* **What to work on**
Where the string "stSigFailed" occurs in a line of the data below, that line should be copied.

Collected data
══════════════════════════════

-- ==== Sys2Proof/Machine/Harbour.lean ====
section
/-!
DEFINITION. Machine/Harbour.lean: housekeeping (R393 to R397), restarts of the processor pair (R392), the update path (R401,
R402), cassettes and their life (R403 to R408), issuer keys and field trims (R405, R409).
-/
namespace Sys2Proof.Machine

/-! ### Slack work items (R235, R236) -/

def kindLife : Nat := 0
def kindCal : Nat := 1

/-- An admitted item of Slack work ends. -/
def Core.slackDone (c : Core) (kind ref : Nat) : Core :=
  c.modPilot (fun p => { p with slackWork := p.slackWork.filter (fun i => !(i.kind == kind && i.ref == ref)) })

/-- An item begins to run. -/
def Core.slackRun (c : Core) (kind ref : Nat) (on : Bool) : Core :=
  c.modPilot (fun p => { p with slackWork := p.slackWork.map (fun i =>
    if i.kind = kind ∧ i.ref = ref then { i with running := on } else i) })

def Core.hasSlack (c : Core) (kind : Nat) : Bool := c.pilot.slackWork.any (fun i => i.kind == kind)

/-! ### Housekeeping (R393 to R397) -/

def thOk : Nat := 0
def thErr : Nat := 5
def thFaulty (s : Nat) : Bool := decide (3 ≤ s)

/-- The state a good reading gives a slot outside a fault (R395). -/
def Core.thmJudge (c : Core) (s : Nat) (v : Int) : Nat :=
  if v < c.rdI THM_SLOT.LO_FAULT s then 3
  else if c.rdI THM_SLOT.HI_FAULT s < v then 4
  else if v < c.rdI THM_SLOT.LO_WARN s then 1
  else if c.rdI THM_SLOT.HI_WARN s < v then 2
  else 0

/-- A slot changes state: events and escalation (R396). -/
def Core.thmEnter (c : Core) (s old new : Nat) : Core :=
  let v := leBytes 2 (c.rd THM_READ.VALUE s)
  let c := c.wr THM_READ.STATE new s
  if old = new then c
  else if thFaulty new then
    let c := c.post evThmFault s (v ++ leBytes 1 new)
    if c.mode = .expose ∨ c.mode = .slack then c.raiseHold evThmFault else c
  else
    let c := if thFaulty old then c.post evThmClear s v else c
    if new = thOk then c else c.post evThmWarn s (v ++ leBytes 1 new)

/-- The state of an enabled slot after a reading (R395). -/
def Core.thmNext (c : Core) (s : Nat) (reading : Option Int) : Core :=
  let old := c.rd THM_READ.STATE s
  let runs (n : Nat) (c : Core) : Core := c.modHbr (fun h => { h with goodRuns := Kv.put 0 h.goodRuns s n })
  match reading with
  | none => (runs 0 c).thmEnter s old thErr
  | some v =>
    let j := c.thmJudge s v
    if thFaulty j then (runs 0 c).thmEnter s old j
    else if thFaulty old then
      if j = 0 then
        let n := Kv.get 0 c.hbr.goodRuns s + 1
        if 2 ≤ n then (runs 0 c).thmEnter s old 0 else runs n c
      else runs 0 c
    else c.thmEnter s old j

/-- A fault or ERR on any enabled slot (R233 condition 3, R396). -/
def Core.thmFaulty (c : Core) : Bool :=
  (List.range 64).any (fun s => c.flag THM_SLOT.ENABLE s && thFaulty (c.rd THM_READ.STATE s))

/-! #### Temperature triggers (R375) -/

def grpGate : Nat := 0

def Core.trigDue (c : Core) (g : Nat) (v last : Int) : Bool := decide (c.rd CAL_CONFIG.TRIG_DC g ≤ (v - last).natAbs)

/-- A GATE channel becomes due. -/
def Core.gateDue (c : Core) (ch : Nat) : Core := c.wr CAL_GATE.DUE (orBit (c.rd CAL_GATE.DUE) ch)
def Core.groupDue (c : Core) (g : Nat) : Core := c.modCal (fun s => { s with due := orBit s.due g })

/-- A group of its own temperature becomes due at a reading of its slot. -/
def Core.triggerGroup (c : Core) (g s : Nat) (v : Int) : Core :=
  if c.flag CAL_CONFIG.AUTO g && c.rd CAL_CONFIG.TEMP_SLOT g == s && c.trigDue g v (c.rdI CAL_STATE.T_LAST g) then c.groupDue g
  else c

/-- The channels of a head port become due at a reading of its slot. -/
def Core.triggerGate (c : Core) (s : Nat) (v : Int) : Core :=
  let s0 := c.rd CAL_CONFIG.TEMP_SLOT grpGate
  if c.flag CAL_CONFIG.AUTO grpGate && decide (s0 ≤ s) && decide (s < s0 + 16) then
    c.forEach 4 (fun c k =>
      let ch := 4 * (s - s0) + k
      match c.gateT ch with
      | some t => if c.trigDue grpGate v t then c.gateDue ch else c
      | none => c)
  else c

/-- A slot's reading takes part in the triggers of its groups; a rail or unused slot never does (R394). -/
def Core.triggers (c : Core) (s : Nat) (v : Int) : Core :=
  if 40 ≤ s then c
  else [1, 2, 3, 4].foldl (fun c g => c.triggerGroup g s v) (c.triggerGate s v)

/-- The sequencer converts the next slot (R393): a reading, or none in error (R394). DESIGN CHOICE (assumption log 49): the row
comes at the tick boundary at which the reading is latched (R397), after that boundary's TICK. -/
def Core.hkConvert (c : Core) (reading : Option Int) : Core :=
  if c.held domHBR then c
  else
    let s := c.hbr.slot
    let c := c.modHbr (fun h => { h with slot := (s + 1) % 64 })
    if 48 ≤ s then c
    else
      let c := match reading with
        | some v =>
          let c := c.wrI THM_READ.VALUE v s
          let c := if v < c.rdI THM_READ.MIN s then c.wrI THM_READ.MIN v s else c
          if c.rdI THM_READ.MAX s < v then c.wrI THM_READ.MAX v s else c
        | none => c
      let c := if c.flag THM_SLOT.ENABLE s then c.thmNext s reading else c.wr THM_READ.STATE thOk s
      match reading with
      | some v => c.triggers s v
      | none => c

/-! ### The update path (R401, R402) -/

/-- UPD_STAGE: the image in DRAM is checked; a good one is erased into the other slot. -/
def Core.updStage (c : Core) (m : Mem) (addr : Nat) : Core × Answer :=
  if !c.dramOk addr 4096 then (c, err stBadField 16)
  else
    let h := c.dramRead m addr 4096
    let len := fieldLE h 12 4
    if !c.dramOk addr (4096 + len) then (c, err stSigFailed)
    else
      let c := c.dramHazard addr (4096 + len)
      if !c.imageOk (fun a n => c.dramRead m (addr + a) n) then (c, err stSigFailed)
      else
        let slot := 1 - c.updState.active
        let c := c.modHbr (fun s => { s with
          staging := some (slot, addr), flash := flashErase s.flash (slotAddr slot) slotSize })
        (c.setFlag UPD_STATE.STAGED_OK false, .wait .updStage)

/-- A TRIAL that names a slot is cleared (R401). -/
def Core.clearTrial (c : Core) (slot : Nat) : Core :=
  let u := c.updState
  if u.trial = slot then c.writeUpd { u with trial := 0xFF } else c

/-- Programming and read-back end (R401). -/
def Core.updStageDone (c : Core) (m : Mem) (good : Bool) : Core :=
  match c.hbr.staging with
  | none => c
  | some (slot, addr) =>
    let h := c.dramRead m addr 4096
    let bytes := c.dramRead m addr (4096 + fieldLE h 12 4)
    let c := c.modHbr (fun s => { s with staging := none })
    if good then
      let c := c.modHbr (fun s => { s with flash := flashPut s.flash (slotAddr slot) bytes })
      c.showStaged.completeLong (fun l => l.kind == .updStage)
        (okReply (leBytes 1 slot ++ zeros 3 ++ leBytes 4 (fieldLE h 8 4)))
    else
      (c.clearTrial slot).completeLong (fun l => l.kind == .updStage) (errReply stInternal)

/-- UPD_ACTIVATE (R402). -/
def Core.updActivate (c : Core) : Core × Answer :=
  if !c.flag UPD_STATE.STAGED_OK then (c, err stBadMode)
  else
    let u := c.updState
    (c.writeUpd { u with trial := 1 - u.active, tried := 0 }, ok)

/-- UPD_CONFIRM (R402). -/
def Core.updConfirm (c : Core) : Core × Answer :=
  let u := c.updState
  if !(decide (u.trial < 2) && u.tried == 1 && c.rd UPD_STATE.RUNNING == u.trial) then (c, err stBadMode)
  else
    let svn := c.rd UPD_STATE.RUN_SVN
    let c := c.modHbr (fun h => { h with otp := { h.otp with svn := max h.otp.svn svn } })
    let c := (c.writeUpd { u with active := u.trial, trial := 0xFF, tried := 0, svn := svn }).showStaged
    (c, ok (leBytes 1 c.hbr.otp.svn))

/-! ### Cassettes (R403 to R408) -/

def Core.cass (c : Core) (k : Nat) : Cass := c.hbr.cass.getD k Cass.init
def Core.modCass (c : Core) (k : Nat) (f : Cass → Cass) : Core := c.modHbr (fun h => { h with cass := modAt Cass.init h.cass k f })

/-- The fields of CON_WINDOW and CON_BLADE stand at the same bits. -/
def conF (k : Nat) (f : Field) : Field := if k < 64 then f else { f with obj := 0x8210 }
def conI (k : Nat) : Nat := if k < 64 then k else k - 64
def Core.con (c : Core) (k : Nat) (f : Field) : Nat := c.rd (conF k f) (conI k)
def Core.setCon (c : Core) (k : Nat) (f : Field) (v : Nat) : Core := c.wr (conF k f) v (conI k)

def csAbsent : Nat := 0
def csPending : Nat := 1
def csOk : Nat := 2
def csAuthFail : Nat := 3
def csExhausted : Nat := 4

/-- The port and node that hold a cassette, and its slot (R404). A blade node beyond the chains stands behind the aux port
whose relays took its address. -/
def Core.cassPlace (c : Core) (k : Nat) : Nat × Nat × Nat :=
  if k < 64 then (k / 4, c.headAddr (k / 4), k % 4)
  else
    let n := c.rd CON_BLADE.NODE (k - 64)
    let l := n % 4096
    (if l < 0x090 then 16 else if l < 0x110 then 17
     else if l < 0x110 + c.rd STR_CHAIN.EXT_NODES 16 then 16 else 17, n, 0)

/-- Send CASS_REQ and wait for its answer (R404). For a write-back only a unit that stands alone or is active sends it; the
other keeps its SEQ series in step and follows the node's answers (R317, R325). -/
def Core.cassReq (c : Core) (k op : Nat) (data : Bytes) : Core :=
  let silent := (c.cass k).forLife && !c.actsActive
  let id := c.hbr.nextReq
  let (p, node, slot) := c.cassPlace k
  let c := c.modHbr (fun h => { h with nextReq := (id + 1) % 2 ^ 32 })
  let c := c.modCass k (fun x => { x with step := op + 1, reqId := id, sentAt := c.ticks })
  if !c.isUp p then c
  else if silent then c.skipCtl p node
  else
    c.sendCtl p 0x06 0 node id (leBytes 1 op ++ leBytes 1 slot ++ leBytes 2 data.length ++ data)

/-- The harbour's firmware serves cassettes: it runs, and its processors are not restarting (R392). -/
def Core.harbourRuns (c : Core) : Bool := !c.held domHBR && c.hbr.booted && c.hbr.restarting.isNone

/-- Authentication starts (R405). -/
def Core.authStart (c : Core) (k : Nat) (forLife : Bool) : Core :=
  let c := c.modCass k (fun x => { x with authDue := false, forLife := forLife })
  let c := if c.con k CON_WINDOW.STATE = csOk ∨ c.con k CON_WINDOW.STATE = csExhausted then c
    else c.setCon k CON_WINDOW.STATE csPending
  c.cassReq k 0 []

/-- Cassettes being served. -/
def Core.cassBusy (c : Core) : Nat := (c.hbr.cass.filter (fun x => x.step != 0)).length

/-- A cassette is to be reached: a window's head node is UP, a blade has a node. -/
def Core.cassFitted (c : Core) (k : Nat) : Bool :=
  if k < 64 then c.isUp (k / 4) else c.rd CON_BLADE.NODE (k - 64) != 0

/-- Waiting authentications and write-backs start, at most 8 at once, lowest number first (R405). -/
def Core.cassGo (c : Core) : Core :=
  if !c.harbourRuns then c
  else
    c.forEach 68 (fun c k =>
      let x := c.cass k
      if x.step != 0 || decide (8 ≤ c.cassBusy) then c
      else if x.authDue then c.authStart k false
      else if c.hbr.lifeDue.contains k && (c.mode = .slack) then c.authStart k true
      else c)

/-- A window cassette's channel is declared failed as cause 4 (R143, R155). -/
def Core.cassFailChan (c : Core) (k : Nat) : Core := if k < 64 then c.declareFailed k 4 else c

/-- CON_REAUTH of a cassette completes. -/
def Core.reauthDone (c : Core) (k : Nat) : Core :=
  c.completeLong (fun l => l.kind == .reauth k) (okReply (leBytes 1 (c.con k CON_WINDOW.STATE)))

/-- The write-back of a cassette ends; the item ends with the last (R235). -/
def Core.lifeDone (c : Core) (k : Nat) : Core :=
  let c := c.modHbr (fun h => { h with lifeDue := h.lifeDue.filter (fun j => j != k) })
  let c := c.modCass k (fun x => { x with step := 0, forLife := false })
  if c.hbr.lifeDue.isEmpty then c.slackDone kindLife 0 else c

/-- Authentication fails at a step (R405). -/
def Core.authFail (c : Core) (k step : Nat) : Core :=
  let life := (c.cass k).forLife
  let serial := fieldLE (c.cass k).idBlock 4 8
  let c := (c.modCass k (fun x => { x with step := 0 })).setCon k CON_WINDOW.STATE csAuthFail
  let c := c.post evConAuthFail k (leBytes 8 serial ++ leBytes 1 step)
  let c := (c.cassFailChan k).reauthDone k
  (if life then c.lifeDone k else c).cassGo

══════════════════════════════

* **Reply to the task**
    if !c.dramOk addr (4096 + len) then (c, err stSigFailed)
      if !c.imageOk (fun a n => c.dramRead m (addr + a) n) then (c, err stSigFailed)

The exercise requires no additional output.